(Problem to solve) Return the entries below in full. Keep every word as it is.

** Opening Task input block **

/-! ## Waiting, testing, cancelling, counters (R220, R223, R224) -/

/-- What the unit answers: a value, a trap, or nothing yet. -/
inductive JobRes where
  | val (x : Word)
  | trap (code : Nat) (tval : Word)
  | wait
  deriving DecidableEq, Repr
/-- R223: a thread of the unit has the summary: the job is a gang in which the unit takes no part. -/
def readsSummary (r : JobRec) (unit : Nat) : Bool := r.gang && !(r.subs.any (fun y => y.unit == unit))
/-- R223: whether a `jwait` traps for what it reads of a final job; CODE 8 of a gang is for its participant alone. -/
def mustTell (copy : Bool) (r : JobRec) (unit : Nat) : Option SubRec :=
  let x := subOf r unit
  if (if readsSummary r unit then r.told || x.code == 8 else x.told) then none
  else if x.code = 2 ∨ (copy ∧ x.code = 3) ∨ x.code = 8 ∨ x.code = 9 then some x else none
def tellTrap : Nat → Nat
  | 2 => 0x05
  | 3 => 0x06
  | 8 => 0x08
  | _ => 0x09
def setTold (r : JobRec) (unit : Nat) : JobRec :=
  if readsSummary r unit then { r with told := true }
  else { r with subs := r.subs.map (fun x => if !r.gang || x.unit == unit then { x with told := true } else x) }
/-- R223: resumption: the code of the pause goes. -/
def mxResume (s : State) (cl : Nat) (q : MxJob) : State :=
  mxPut (modSubs s cl q.id (fun _ x => { x with code := 0, fval := 0 })) cl { q with pause := none, told := false }
/-- R223: the end of a `jwait` that met no pause of its bank core, or has resumed it; `unit` is that of the thread's home core. -/
def jwaitEnd (s : State) (id : Word) (cl unit : Nat) (copy : Bool) (bank : Nat) : State × JobRes :=
  match jobRef s cl id with
  | .job _ _ r =>
    if r.final then
      match mustTell copy r unit with
      | some x => (setRec s cl copy bank (setTold r unit), .trap (tellTrap x.code) (if x.code = 8 then id else x.fval))
      | none => (s, .val (statusWord r (subOf r unit)))
    else (s, .wait)
  | _ => (s, .val expiredWord)
/-- R223: a `jwait` by a thread of home core `home`. -/
def jwaitAt (s : State) (home : Nat) (id : Word) (cl : Nat) (copy : Bool) (bank : Nat) : State × JobRes :=
  match if copy then none else pausedFor s cl id.toNat with
  | some q =>
    if q.bank = bankOf s home then
      if !q.told then
        (mxPut s cl { q with told := true },
          .trap (if (q.pause.map (·.1)) = some 3 then 0x06 else 0x05) ((q.pause.map (·.2)).getD 0))
      else jwaitEnd (mxResume s cl q) id cl (unitOf home) copy bank
    else jwaitEnd s id cl (unitOf home) copy bank
  | none => jwaitEnd s id cl (unitOf home) copy bank
/-- R224: a cancellation. -/
def cancelJob (s : State) (cl : Nat) (copy : Bool) (id : Nat) : State :=
  if copy then
    match (cluster s cl).cpq with
    | j :: l =>
      if j.id = id then cpPut s cl { j with cancel := true }
      else match l.find? (fun e => e.id == id) with
        | some e => cpEnd s cl e 1 0
        | none => s
    | [] => s
  else
    match (cluster s cl).mxq.find? (fun j => j.id == id) with
    | some j =>
      if j.pause.isSome ∨ !j.started ∧ !(recOf s cl id).began then mxEnd s cl j 1 0 else mxPut s cl { j with cancel := true }
    | none => s
/-- R224: a `jcanc`; `mine`: the instruction has waited for the end of the job. -/
def jcancAt (s : State) (id : Word) (cl : Nat) (copy mine : Bool) (r : JobRec) : State × JobRes :=
  if r.final then (s, .val (if mine then 0 else 1))
  else
    let s := cancelJob s cl copy id.toNat
    match jobRef s cl id with
    | .job _ _ r => if r.final then (s, .val 0) else (s, .wait)
    | _ => (s, .val 0)
/-- R220. -/
def counterWord (r : JobRec) (unit : Nat) : Word :=
  let pack (a b c : Nat) : Word := BitVec.ofNat 64 (a + 2 ^ 16 * b + 2 ^ 32 * c)
  match r.subs.find? (fun x => x.unit == unit) with
  | some x => pack x.sat x.nan x.bso
  | none => pack (cap16 (r.subs.map (·.sat)).sum) (cap16 (r.subs.map (·.nan)).sum) (cap16 (r.subs.map (·.bso)).sum)
/-- R211, R220, R223, R224: an instruction on a job id, at the units of the cluster of home core `home`; `sealw` names none. -/
def jobAt (s : State) (op : JobOp) (home : Nat) (id : Word) (mine : Bool) : State × JobRes :=
  let cl := clusterOf home
  match jobRef s cl id with
  | .bad => (s, .trap 0x07 id)
  | .expired => (s, .val (match op with
      | .wait | .test => expiredWord
      | .cancel => if mine then 0 else 1
      | .count | .sealw => 0))
  | .job copy bank r => match op with
    | .wait => jwaitAt s home id cl copy bank
    | .test => (s, .val (statusWord r (subOf r (unitOf home))))
    | .cancel => jcancAt s id cl copy mine r
    | .count | .sealw => (s, .val (if copy then 0 else counterWord r (unitOf home)))
/-- The same for the running thread. A home core on another module is asked, and its answer awaited. -/
def jobI (op : JobOp) (d b : Reg) (mine : State → Word → Bool) (cause : Word → Cause) (s : State) : State :=
  runI 2 [b] [d] s (fun s =>
    let id := rd s b
    if homeTeller (me s) then .trap s 0x07 id
    else match foreignMod (me s).home.core with
      | some m => .reply (emit (modMe s (fun t => { t with long := true })) m .adaptive (.jobReq ⟨op, ⟨foreignCore (me s).home.core, (me s).home.slot⟩, id, d,
          .away s.fab.modnum (32 * s.cur.core + s.cur.slot)⟩)) (d == 31) .dflt
      | none => match jobAt s op (me s).home.core id (mine s id) with
        | (s, .val x) =>
          if op = .count then .reply (post s (.reply s.cur (.writes [(d, x)]))) (d == 31) .dflt else .done (wr s d x)
        | (s, .trap code tval) => .trap s code tval
        | (s, .wait) => retry s (cause id))
def execJwait (d b : Reg) (s : State) : Out := .next (jobI .wait d b (fun _ _ => false) .job s)
def execJtest (d b : Reg) (s : State) : Out := .next (jobI .test d b (fun _ _ => false) .job s)
def execJcanc (d b : Reg) (s : State) : Out :=
  .next (jobI .cancel d b (fun s id => (me s).wait == .again (.jobEnd id)) .jobEnd s)
def execMxcnt (d b : Reg) (s : State) : Out := .next (jobI .count d b (fun _ _ => false) .job s)

/-- R299: a `sealw` of a thread that has left its home: a seal is asked for, and it waits while the escrow has an entry of the slot. -/
def sealwAt (s : State) (home : TRef) : State × JobRes :=
  if escrowedBy s home then (wantSeal s, .wait) else (s, .val (s.sl.sealed.setWidth 64))
/-- R211, R299: a request of a thread on another module, whose home core is here; one that waits stays in `jobReqs`. -/
def jobReqGo (s : State) (m : JobReq) (mine : Bool) : State :=
  match if m.op = .sealw then sealwAt s m.home else jobAt s m.op m.home.core m.id mine with
  | (s, .val x) => answer s m.rto (.writes [(m.dst, x)])
  | (s, .trap code tval) => answer s m.rto (.trap code tval [])
  | (s, .wait) => { s with jobReqs := s.jobReqs ++ [m] }
/-- The requests that waited and would get on are served again. -/
def jobReqMoves (s : State) (m : JobReq) : Bool :=
  let t := { Thread.reset 0 with home := m.home }
  match m.op with
  | .cancel => jobEnded s t m.id
  | .sealw => !escrowedBy s m.home
  | _ => jobMoves s t m.id
def serveJobReqs (s : State) : State :=
  let l := s.jobReqs.filter (fun m => !outNamed s m.home.core && jobReqMoves s m)
  if l = [] then s
  else l.foldl (fun s m => jobReqGo s m true) { s with jobReqs := s.jobReqs.filter (fun m => !l.contains m) }

end Sys2Proof.Machine
end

** Closing Task input block **

(Answer to this exercise)
/-! ## Waiting, testing, cancelling, counters (R220, R223, R224) -/

/-- What the unit answers: a value, a trap, or nothing yet. -/
inductive JobRes where
  | val (x : Word)
  | trap (code : Nat) (tval : Word)
  | wait
  deriving DecidableEq, Repr
/-- R223: a thread of the unit has the summary: the job is a gang in which the unit takes no part. -/
def readsSummary (r : JobRec) (unit : Nat) : Bool := r.gang && !(r.subs.any (fun y => y.unit == unit))
/-- R223: whether a `jwait` traps for what it reads of a final job; CODE 8 of a gang is for its participant alone. -/
def mustTell (copy : Bool) (r : JobRec) (unit : Nat) : Option SubRec :=
  let x := subOf r unit
  if (if readsSummary r unit then r.told || x.code == 8 else x.told) then none
  else if x.code = 2 ∨ (copy ∧ x.code = 3) ∨ x.code = 8 ∨ x.code = 9 then some x else none
def tellTrap : Nat → Nat
  | 2 => 0x05
  | 3 => 0x06
  | 8 => 0x08
  | _ => 0x09
def setTold (r : JobRec) (unit : Nat) : JobRec :=
  if readsSummary r unit then { r with told := true }
  else { r with subs := r.subs.map (fun x => if !r.gang || x.unit == unit then { x with told := true } else x) }
/-- R223: resumption: the code of the pause goes. -/
def mxResume (s : State) (cl : Nat) (q : MxJob) : State :=
  mxPut (modSubs s cl q.id (fun _ x => { x with code := 0, fval := 0 })) cl { q with pause := none, told := false }
/-- R223: the end of a `jwait` that met no pause of its bank core, or has resumed it; `unit` is that of the thread's home core. -/
def jwaitEnd (s : State) (id : Word) (cl unit : Nat) (copy : Bool) (bank : Nat) : State × JobRes :=
  match jobRef s cl id with
  | .job _ _ r =>
    if r.final then
      match mustTell copy r unit with
      | some x => (setRec s cl copy bank (setTold r unit), .trap (tellTrap x.code) (if x.code = 8 then id else x.fval))
      | none => (s, .val (statusWord r (subOf r unit)))
    else (s, .wait)
  | _ => (s, .val expiredWord)
/-- R223: a `jwait` by a thread of home core `home`. -/
def jwaitAt (s : State) (home : Nat) (id : Word) (cl : Nat) (copy : Bool) (bank : Nat) : State × JobRes :=
  match if copy then none else pausedFor s cl id.toNat with
  | some q =>
    if q.bank = bankOf s home then
      if !q.told then
        (mxPut s cl { q with told := true },
          .trap (if (q.pause.map (·.1)) = some 3 then 0x06 else 0x05) ((q.pause.map (·.2)).getD 0))
      else jwaitEnd (mxResume s cl q) id cl (unitOf home) copy bank
    else jwaitEnd s id cl (unitOf home) copy bank
  | none => jwaitEnd s id cl (unitOf home) copy bank
/-- R224: a cancellation. -/
def cancelJob (s : State) (cl : Nat) (copy : Bool) (id : Nat) : State :=
  if copy then
    match (cluster s cl).cpq with
    | j :: l =>
      if j.id = id then cpPut s cl { j with cancel := true }
      else match l.find? (fun e => e.id == id) with
        | some e => cpEnd s cl e 1 0
        | none => s
    | [] => s
  else
    match (cluster s cl).mxq.find? (fun j => j.id == id) with
    | some j =>
      if j.pause.isSome ∨ !j.started ∧ !(recOf s cl id).began then mxEnd s cl j 1 0 else mxPut s cl { j with cancel := true }
    | none => s
/-- R224: a `jcanc`; `mine`: the instruction has waited for the end of the job. -/
def jcancAt (s : State) (id : Word) (cl : Nat) (copy mine : Bool) (r : JobRec) : State × JobRes :=
  if r.final then (s, .val (if mine then 0 else 1))
  else
    let s := cancelJob s cl copy id.toNat
    match jobRef s cl id with
    | .job _ _ r => if r.final then (s, .val 0) else (s, .wait)
    | _ => (s, .val 0)
/-- R220. -/
def counterWord (r : JobRec) (unit : Nat) : Word :=
  let pack (a b c : Nat) : Word := BitVec.ofNat 64 (a + 2 ^ 16 * b + 2 ^ 32 * c)
  match r.subs.find? (fun x => x.unit == unit) with
  | some x => pack x.sat x.nan x.bso
  | none => pack (cap16 (r.subs.map (·.sat)).sum) (cap16 (r.subs.map (·.nan)).sum) (cap16 (r.subs.map (·.bso)).sum)
/-- R211, R220, R223, R224: an instruction on a job id, at the units of the cluster of home core `home`; `sealw` names none. -/
def jobAt (s : State) (op : JobOp) (home : Nat) (id : Word) (mine : Bool) : State × JobRes :=
  let cl := clusterOf home
  match jobRef s cl id with
  | .bad => (s, .trap 0x07 id)
  | .expired => (s, .val (match op with
      | .wait | .test => expiredWord
      | .cancel => if mine then 0 else 1
      | .count | .sealw => 0))
  | .job copy bank r => match op with
    | .wait => jwaitAt s home id cl copy bank
    | .test => (s, .val (statusWord r (subOf r (unitOf home))))
    | .cancel => jcancAt s id cl copy mine r
    | .count | .sealw => (s, .val (if copy then 0 else counterWord r (unitOf home)))
/-- The same for the running thread. A home core on another module is asked, and its answer awaited. -/
def jobI (op : JobOp) (d b : Reg) (mine : State → Word → Bool) (cause : Word → Cause) (s : State) : State :=
  runI 2 [b] [d] s (fun s =>
    let id := rd s b
    if homeTeller (me s) then .trap s 0x07 id
    else match foreignMod (me s).home.core with
      | some m => .reply (emit (modMe s (fun t => { t with long := true })) m .adaptive (.jobReq ⟨op, ⟨foreignCore (me s).home.core, (me s).home.slot⟩, id, d,
          .away s.fab.modnum (32 * s.cur.core + s.cur.slot)⟩)) (d == 31) .dflt
      | none => match jobAt s op (me s).home.core id (mine s id) with
        | (s, .val x) =>
          if op = .count then .reply (post s (.reply s.cur (.writes [(d, x)]))) (d == 31) .dflt else .done (wr s d x)
        | (s, .trap code tval) => .trap s code tval
        | (s, .wait) => retry s (cause id))
def execJwait (d b : Reg) (s : State) : Out := .next (jobI .wait d b (fun _ _ => false) .job s)
def execJtest (d b : Reg) (s : State) : Out := .next (jobI .test d b (fun _ _ => false) .job s)
def execJcanc (d b : Reg) (s : State) : Out :=
  .next (jobI .cancel d b (fun s id => (me s).wait == .again (.jobEnd id)) .jobEnd s)
def execMxcnt (d b : Reg) (s : State) : Out := .next (jobI .count d b (fun _ _ => false) .job s)

/-- R299: a `sealw` of a thread that has left its home: a seal is asked for, and it waits while the escrow has an entry of the slot. -/
def sealwAt (s : State) (home : TRef) : State × JobRes :=
  if escrowedBy s home then (wantSeal s, .wait) else (s, .val (s.sl.sealed.setWidth 64))
/-- R211, R299: a request of a thread on another module, whose home core is here; one that waits stays in `jobReqs`. -/
def jobReqGo (s : State) (m : JobReq) (mine : Bool) : State :=
  match if m.op = .sealw then sealwAt s m.home else jobAt s m.op m.home.core m.id mine with
  | (s, .val x) => answer s m.rto (.writes [(m.dst, x)])
  | (s, .trap code tval) => answer s m.rto (.trap code tval [])
  | (s, .wait) => { s with jobReqs := s.jobReqs ++ [m] }
/-- The requests that waited and would get on are served again. -/
def jobReqMoves (s : State) (m : JobReq) : Bool :=
  let t := { Thread.reset 0 with home := m.home }
  match m.op with
  | .cancel => jobEnded s t m.id
  | .sealw => !escrowedBy s m.home
  | _ => jobMoves s t m.id
def serveJobReqs (s : State) : State :=
  let l := s.jobReqs.filter (fun m => !outNamed s m.home.core && jobReqMoves s m)
  if l = [] then s
  else l.foldl (fun s m => jobReqGo s m true) { s with jobReqs := s.jobReqs.filter (fun m => !l.contains m) }

end Sys2Proof.Machine
end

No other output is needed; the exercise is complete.